Die Influenza A (H7/N9) ist eine Tierseuche bei Vögeln und wird durch den Influenza-A-Virus H7N9 hervorgerufen, der insbesondere bei Hühnervögeln vorkommt. Erstmals wurde dieses Virus im März 2013 in China entdeckt. Die meisten menschlichen Ansteckungen standen in Zusammenhang mit Kontakt zu lebendem Geflügel bzw. den damit verseuchten Einrichtungen, vor allem Märkte auf denen lebende oder geschlachtete Vögel verkauft wurden. Nur in vereinzelten Fällen konnte eine menschliche Übertragung nicht ausgeschlossen werden. Insgesamt scheint, dass das Influenza A (H7/N9) - Virus nicht leicht von Mensch zu Mensch übertragbar ist, es wurde auch bisher von keinen größeren Ausbrüchen berichtet.

Situation in China

Bis 21. Juli 2016 erkrankten knapp 800 Menschen an dem Influenza A (H7/N9) – Virus, über 300 verstarben daran. Die örtlich übertragenen Fälle beschränkten sich bis jetzt auf verschiede Provinzen in China, dabei handelte es sich meist um sporadische zoonotische Übertragungen vom Geflügel auf den Mensch. Auch in Hong Kong sind einzelne Fälle aufgetreten. Die letzten sieben bestätigten Erkrankungen wurden am 12. Juli 2016 aus China gemeldet (WHO).

Aus China importierte Fälle

Aus China eingeschleppte Fälle wurden aus Taiwan und Malaysia berichtet. Im Jänner 2015 hat sich ein Ehepaar aus Kanada auf einer Reise nach China mit dem Influenza A (H7/N9) – Virus angesteckt und ist nach deren Rückkehr daran erkrankt. (Pressemitteilung - Government of Canada and British Columbia)

Symptome und Therapie

Bei den in China erkrankten Personen wurde eine Infektion der oberen Atemwege sowie eine schwere Lungenentzündung mit Symptomen wie Fieber, Husten, Atemnot bis Atemstillstand beobachtet. Die WHO empfiehlt bei Patienten mit einer vermuteten bzw. bestätigten Influenza-A (H7N9) – Infektion, sobald als möglich eine antivirale Behandlung mit einem Neuraminidase-Hemmer zu beginnen.

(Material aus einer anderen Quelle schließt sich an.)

-- ==== Sys2Proof/Word.lean ====
section
/-! DEFINITION. The widths of the hardware (`00_scope.md` R6, R8): what the spec treats as bits is a bit vector. -/

namespace Sys2Proof

/-- A general register, HI, LO, the PC, an address, an instruction word (R6: XLEN = 32). -/
abbrev Word := BitVec 32

/-- The 16-bit half-word, also the width of an immediate field (R6, R62). -/
abbrev Half := BitVec 16

/-- One byte of memory (R6). -/
abbrev Byte := BitVec 8

/-- A register index: a 5-bit field, 0 to 31, so an index out of range cannot be written down (R11, D25). -/
abbrev Reg := BitVec 5

end Sys2Proof
end

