-- ==== Sys2Proof/Safety.lean ====
section
/-! DEFINITION. What a good state and a good run are, in the terms the statements use (`10_state.md` R23, R27). -/

namespace Sys2Proof.Machine

/-- R90: the latch's destination is the one R75 gives for the word it holds. -/
def destMatches (l : Latch) : Bool :=
  match decode l.ir with
  | .instr i => destOf i == some l.registerRd
  | .unimplemented _ => false

/-- R27 items 4 and 6 for a latch behind Decode: a bubble is `CLEAR`, and `RegWrite` is set only by an instruction that defines
a destination, which is then `RegisterRd`. -/
def latchOk (l : Latch) : Bool := (l.ir != 0 || l == Latch.clear) && (!l.regWrite || destMatches l)

/-- R23: `IF_ID` holds a word and its address; "all other fields are 0". -/
def fetchedOnly (l : Latch) : Bool := l == { Latch.clear with ir := l.ir, pc := l.pc }

/-- R27 items 1 to 6 and R23, at a cycle boundary, with two facts they rest on: Fetch is one word ahead of `IF_ID`, and the next
unit to run is Writeback. -/
abbrev PipelineInv (s : State) : Prop :=
  s.nxt = s.cur ∧ s.branchPending = false ∧ s.stall ≤ 2 ∧
  latchOk s.idEx = true ∧ latchOk s.exMem = true ∧ latchOk s.memWb = true ∧
  s.idEx.aluOutput = 0 ∧ s.idEx.lmd = 0 ∧ s.exMem.lmd = 0 ∧
  (0 < s.stall → s.idEx = Latch.clear ∧ s.ifId.ir ≠ 0) ∧
  fetchedOnly s.ifId = true ∧ (s.ifId = Latch.clear ∨ s.cur.pc = s.ifId.pc + 4) ∧
  s.stage = Stage.writeback

/-- The memory image is in canonical form and lists bytes of the four regions only (R41, R46). -/
def memoryOk (p : Config.Params) (m : Memory) : Bool :=
  m.wf && m.all (fun c => decide (c.1 < 2 ^ 32) && (regionOf p (BitVec.ofNat 32 c.1)).isSome)

/-- The memory of a state is as `memoryOk` says. -/
abbrev MemoryInv (s : State) : Prop := memoryOk s.params s.mem = true

/-- No unimplemented word has issued: the premise U1 suggests for claims about the original. -/
abbrev AllImplemented (s : State) : Prop := s.unimplementedSeen = false

/-- The four regions are pairwise disjoint (R41, D3). -/
def disjointRegions (p : Config.Params) : Bool :=
  let apart (a b : Config.Region) : Bool := a.last.toNat < b.base.toNat || b.last.toNat < a.base.toNat
  apart p.text p.data && apart p.text p.ktext && apart p.text p.kdata &&
    apart p.data p.ktext && apart p.data p.kdata && apart p.ktext p.kdata

/-- An empty pipe at a cycle boundary, about to fetch, not halted. -/
abbrev Quiet (s : State) : Prop :=
  s.nxt = s.cur ∧ s.ifId = Latch.clear ∧ s.idEx = Latch.clear ∧ s.exMem = Latch.clear ∧ s.memWb = Latch.clear ∧
  s.branchPending = false ∧ s.stall = 0 ∧ s.halted = false

/-- No instruction in Execute or Memory has a destination, so Decode meets no hazard (R93). -/
abbrev NoProducer (s : State) : Prop := s.exMem.regWrite = false ∧ s.memWb.regWrite = false

/-- The fetch of the instruction in `IF_ID` saw every store that is older in program order (outside the window of R53); `d` is
`drain s`. -/
abbrev FetchCoherent (s d : State) : Prop :=
  s.ifId = Latch.clear ∨ memRead32 d.params d.mem s.ifId.pc = s.ifId.ir

end Sys2Proof.Machine
end

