-- ==== Sys2Proof/Certificates/Slice0/Obligations.lean ====
section
/-! DEFINITION. The statements for the provers. `Sys2Proof.Statement` holds the words they are written in; `Obligations.<Name>` the
statements. A conclusion `∃ t, Passes i s t ∧ …` says that `exec i` answers a next state in each of the four stage units in
turn, and what the last one holds. -/

namespace Sys2Proof.Statement

open Sys2Proof Sys2Proof.Machine

/-- Decode, Execute, Memory and Writeback act on `i` in turn, with nothing else in between, each answering a next state;
`t` is the last (R102 item 1: Decode, then Execute, Memory and Writeback). -/
def Passes (i : Instr) (s t : State) : Prop :=
  ∃ s1 s2 s3, exec i (s.at .decode) = .next s1 ∧ exec i (s1.at .execute) = .next s2 ∧
    exec i (s2.at .memory) = .next s3 ∧ exec i (s3.at .writeback) = .next t

/-- `t` is `s` but for the latches the instruction went through, and `nxt`, which is `a`. Everything else is as it was: `cur`,
`IF_ID`, memory, the control state, the parameters. -/
def OnlyArch (s t : State) (a : Arch) : Prop :=
  t = { s with nxt := a, idEx := t.idEx, exMem := t.exMem, memWb := t.memWb, stage := t.stage }

/-- The one change is that general register `r` holds `v`. -/
def WritesOnly (s t : State) (r : Reg) (v : Word) : Prop := OnlyArch s t { s.nxt with x := writeReg s.nxt.x r v }

/-- A transfer to `target` is pending, `nxt` is `a`, and nothing else has changed. -/
def Transfers (s t : State) (a : Arch) (target : Word) : Prop :=
  t = { s with nxt := a, branchPending := true, branchTarget := target,
               idEx := t.idEx, exMem := t.exMem, memWb := t.memWb, stage := t.stage }

/-- A conditional branch: a pending transfer if `cond`, no change at all if not. -/
def BranchesIf (s t : State) (cond : Prop) (target : Word) : Prop :=
  (cond → Transfers s t s.nxt target) ∧ (¬cond → OnlyArch s t s.nxt)

/-- The word `w` is instruction `i`, and `i` passes, writing `v` to register `rd` and changing nothing else. -/
def RegisterRule (i : Instr) (w : Word) (s : State) (rd : Reg) (v : Word) : Prop :=
  decode w = .instr i ∧ ∃ t, Passes i s t ∧ WritesOnly s t rd v

/-- The target of a conditional branch held in `IF_ID`: its own address plus the offset times 4. -/
def branchGoal (s : State) (offset : Half) : Word := s.ifId.pc + (offset.signExtend 32 <<< 2)

/-- The word `w` is the branch `i`, and `i` passes, transferring to its target exactly if `cond`. -/
def BranchRule (i : Instr) (w : Word) (s : State) (cond : Prop) (offset : Half) : Prop :=
  decode w = .instr i ∧ ∃ t, Passes i s t ∧ BranchesIf s t cond (branchGoal s offset)
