/-! ### `State.setMemWb` -/

@[simp] theorem State.setMemWb_cur (s : State) (l : Latch) : (s.setMemWb l).cur = s.cur := rfl
@[simp] theorem State.setMemWb_nxt (s : State) (l : Latch) : (s.setMemWb l).nxt = s.nxt := rfl
@[simp] theorem State.setMemWb_ifId (s : State) (l : Latch) : (s.setMemWb l).ifId = s.ifId := rfl
@[simp] theorem State.setMemWb_idEx (s : State) (l : Latch) : (s.setMemWb l).idEx = s.idEx := rfl
@[simp] theorem State.setMemWb_exMem (s : State) (l : Latch) : (s.setMemWb l).exMem = s.exMem := rfl
@[simp] theorem State.setMemWb_memWb (s : State) (l : Latch) : (s.setMemWb l).memWb = l := rfl
@[simp] theorem State.setMemWb_halted (s : State) (l : Latch) : (s.setMemWb l).halted = s.halted := rfl
@[simp] theorem State.setMemWb_branchPending (s : State) (l : Latch) : (s.setMemWb l).branchPending = s.branchPending := rfl
@[simp] theorem State.setMemWb_branchTarget (s : State) (l : Latch) : (s.setMemWb l).branchTarget = s.branchTarget := rfl
@[simp] theorem State.setMemWb_stall (s : State) (l : Latch) : (s.setMemWb l).stall = s.stall := rfl
@[simp] theorem State.setMemWb_forwarding (s : State) (l : Latch) : (s.setMemWb l).forwarding = s.forwarding := rfl
@[simp] theorem State.setMemWb_cycleCount (s : State) (l : Latch) : (s.setMemWb l).cycleCount = s.cycleCount := rfl
@[simp] theorem State.setMemWb_unimplementedSeen (s : State) (l : Latch) : (s.setMemWb l).unimplementedSeen = s.unimplementedSeen := rfl
@[simp] theorem State.setMemWb_mem (s : State) (l : Latch) : (s.setMemWb l).mem = s.mem := rfl
@[simp] theorem State.setMemWb_params (s : State) (l : Latch) : (s.setMemWb l).params = s.params := rfl
@[simp] theorem State.setMemWb_stage (s : State) (l : Latch) : (s.setMemWb l).stage = s.stage := rfl

/-! ### `State.setNxtReg` -/

@[simp] theorem State.setNxtReg_cur (s : State) (r : Reg) (v : Word) : (s.setNxtReg r v).cur = s.cur := rfl
@[simp] theorem State.setNxtReg_nxt (s : State) (r : Reg) (v : Word) : (s.setNxtReg r v).nxt = { s.nxt with x := writeReg s.nxt.x r v } := rfl
@[simp] theorem State.setNxtReg_ifId (s : State) (r : Reg) (v : Word) : (s.setNxtReg r v).ifId = s.ifId := rfl
@[simp] theorem State.setNxtReg_idEx (s : State) (r : Reg) (v : Word) : (s.setNxtReg r v).idEx = s.idEx := rfl
@[simp] theorem State.setNxtReg_exMem (s : State) (r : Reg) (v : Word) : (s.setNxtReg r v).exMem = s.exMem := rfl
@[simp] theorem State.setNxtReg_memWb (s : State) (r : Reg) (v : Word) : (s.setNxtReg r v).memWb = s.memWb := rfl
@[simp] theorem State.setNxtReg_halted (s : State) (r : Reg) (v : Word) : (s.setNxtReg r v).halted = s.halted := rfl
@[simp] theorem State.setNxtReg_branchPending (s : State) (r : Reg) (v : Word) : (s.setNxtReg r v).branchPending = s.branchPending := rfl
@[simp] theorem State.setNxtReg_branchTarget (s : State) (r : Reg) (v : Word) : (s.setNxtReg r v).branchTarget = s.branchTarget := rfl
@[simp] theorem State.setNxtReg_stall (s : State) (r : Reg) (v : Word) : (s.setNxtReg r v).stall = s.stall := rfl
@[simp] theorem State.setNxtReg_forwarding (s : State) (r : Reg) (v : Word) : (s.setNxtReg r v).forwarding = s.forwarding := rfl
@[simp] theorem State.setNxtReg_cycleCount (s : State) (r : Reg) (v : Word) : (s.setNxtReg r v).cycleCount = s.cycleCount := rfl
@[simp] theorem State.setNxtReg_unimplementedSeen (s : State) (r : Reg) (v : Word) : (s.setNxtReg r v).unimplementedSeen = s.unimplementedSeen := rfl
@[simp] theorem State.setNxtReg_mem (s : State) (r : Reg) (v : Word) : (s.setNxtReg r v).mem = s.mem := rfl
@[simp] theorem State.setNxtReg_params (s : State) (r : Reg) (v : Word) : (s.setNxtReg r v).params = s.params := rfl
@[simp] theorem State.setNxtReg_stage (s : State) (r : Reg) (v : Word) : (s.setNxtReg r v).stage = s.stage := rfl

/-! ### `State.setNxtHi` -/

@[simp] theorem State.setNxtHi_cur (s : State) (v : Word) : (s.setNxtHi v).cur = s.cur := rfl
@[simp] theorem State.setNxtHi_nxt (s : State) (v : Word) : (s.setNxtHi v).nxt = { s.nxt with hi := v } := rfl
@[simp] theorem State.setNxtHi_ifId (s : State) (v : Word) : (s.setNxtHi v).ifId = s.ifId := rfl
@[simp] theorem State.setNxtHi_idEx (s : State) (v : Word) : (s.setNxtHi v).idEx = s.idEx := rfl
@[simp] theorem State.setNxtHi_exMem (s : State) (v : Word) : (s.setNxtHi v).exMem = s.exMem := rfl
@[simp] theorem State.setNxtHi_memWb (s : State) (v : Word) : (s.setNxtHi v).memWb = s.memWb := rfl
@[simp] theorem State.setNxtHi_halted (s : State) (v : Word) : (s.setNxtHi v).halted = s.halted := rfl
@[simp] theorem State.setNxtHi_branchPending (s : State) (v : Word) : (s.setNxtHi v).branchPending = s.branchPending := rfl
@[simp] theorem State.setNxtHi_branchTarget (s : State) (v : Word) : (s.setNxtHi v).branchTarget = s.branchTarget := rfl
@[simp] theorem State.setNxtHi_stall (s : State) (v : Word) : (s.setNxtHi v).stall = s.stall := rfl
@[simp] theorem State.setNxtHi_forwarding (s : State) (v : Word) : (s.setNxtHi v).forwarding = s.forwarding := rfl
@[simp] theorem State.setNxtHi_cycleCount (s : State) (v : Word) : (s.setNxtHi v).cycleCount = s.cycleCount := rfl
@[simp] theorem State.setNxtHi_unimplementedSeen (s : State) (v : Word) : (s.setNxtHi v).unimplementedSeen = s.unimplementedSeen := rfl
@[simp] theorem State.setNxtHi_mem (s : State) (v : Word) : (s.setNxtHi v).mem = s.mem := rfl
@[simp] theorem State.setNxtHi_params (s : State) (v : Word) : (s.setNxtHi v).params = s.params := rfl
@[simp] theorem State.setNxtHi_stage (s : State) (v : Word) : (s.setNxtHi v).stage = s.stage := rfl

/-! ### `State.setNxtLo` -/

@[simp] theorem State.setNxtLo_cur (s : State) (v : Word) : (s.setNxtLo v).cur = s.cur := rfl
@[simp] theorem State.setNxtLo_nxt (s : State) (v : Word) : (s.setNxtLo v).nxt = { s.nxt with lo := v } := rfl
@[simp] theorem State.setNxtLo_ifId (s : State) (v : Word) : (s.setNxtLo v).ifId = s.ifId := rfl
@[simp] theorem State.setNxtLo_idEx (s : State) (v : Word) : (s.setNxtLo v).idEx = s.idEx := rfl
@[simp] theorem State.setNxtLo_exMem (s : State) (v : Word) : (s.setNxtLo v).exMem = s.exMem := rfl
@[simp] theorem State.setNxtLo_memWb (s : State) (v : Word) : (s.setNxtLo v).memWb = s.memWb := rfl
@[simp] theorem State.setNxtLo_halted (s : State) (v : Word) : (s.setNxtLo v).halted = s.halted := rfl
@[simp] theorem State.setNxtLo_branchPending (s : State) (v : Word) : (s.setNxtLo v).branchPending = s.branchPending := rfl
@[simp] theorem State.setNxtLo_branchTarget (s : State) (v : Word) : (s.setNxtLo v).branchTarget = s.branchTarget := rfl
@[simp] theorem State.setNxtLo_stall (s : State) (v : Word) : (s.setNxtLo v).stall = s.stall := rfl
@[simp] theorem State.setNxtLo_forwarding (s : State) (v : Word) : (s.setNxtLo v).forwarding = s.forwarding := rfl
@[simp] theorem State.setNxtLo_cycleCount (s : State) (v : Word) : (s.setNxtLo v).cycleCount = s.cycleCount := rfl
@[simp] theorem State.setNxtLo_unimplementedSeen (s : State) (v : Word) : (s.setNxtLo v).unimplementedSeen = s.unimplementedSeen := rfl
@[simp] theorem State.setNxtLo_mem (s : State) (v : Word) : (s.setNxtLo v).mem = s.mem := rfl
@[simp] theorem State.setNxtLo_params (s : State) (v : Word) : (s.setNxtLo v).params = s.params := rfl
@[simp] theorem State.setNxtLo_stage (s : State) (v : Word) : (s.setNxtLo v).stage = s.stage := rfl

Risikoeinschätzung für den Europäischen Raum

Laut Risikoeinschätzung des Europäischen Zentrums für die Prävention und Bekämpfung von Krankheiten (ECDC) ist das Risiko einer internationalen Ausbreitung des Virus in Europa gering. Die Weltgesundheitsorganisation (WHO) empfiehlt keine Reisebeschränkungen. Gemäß den EU Vorschriften dürfen aus China kein lebendes Geflügel, Eintagsküken und Bruteier eingeführt werden. Das österreichische Bundesministerium für Gesundheit und Frauen beobachtet die Situation sorgfältig.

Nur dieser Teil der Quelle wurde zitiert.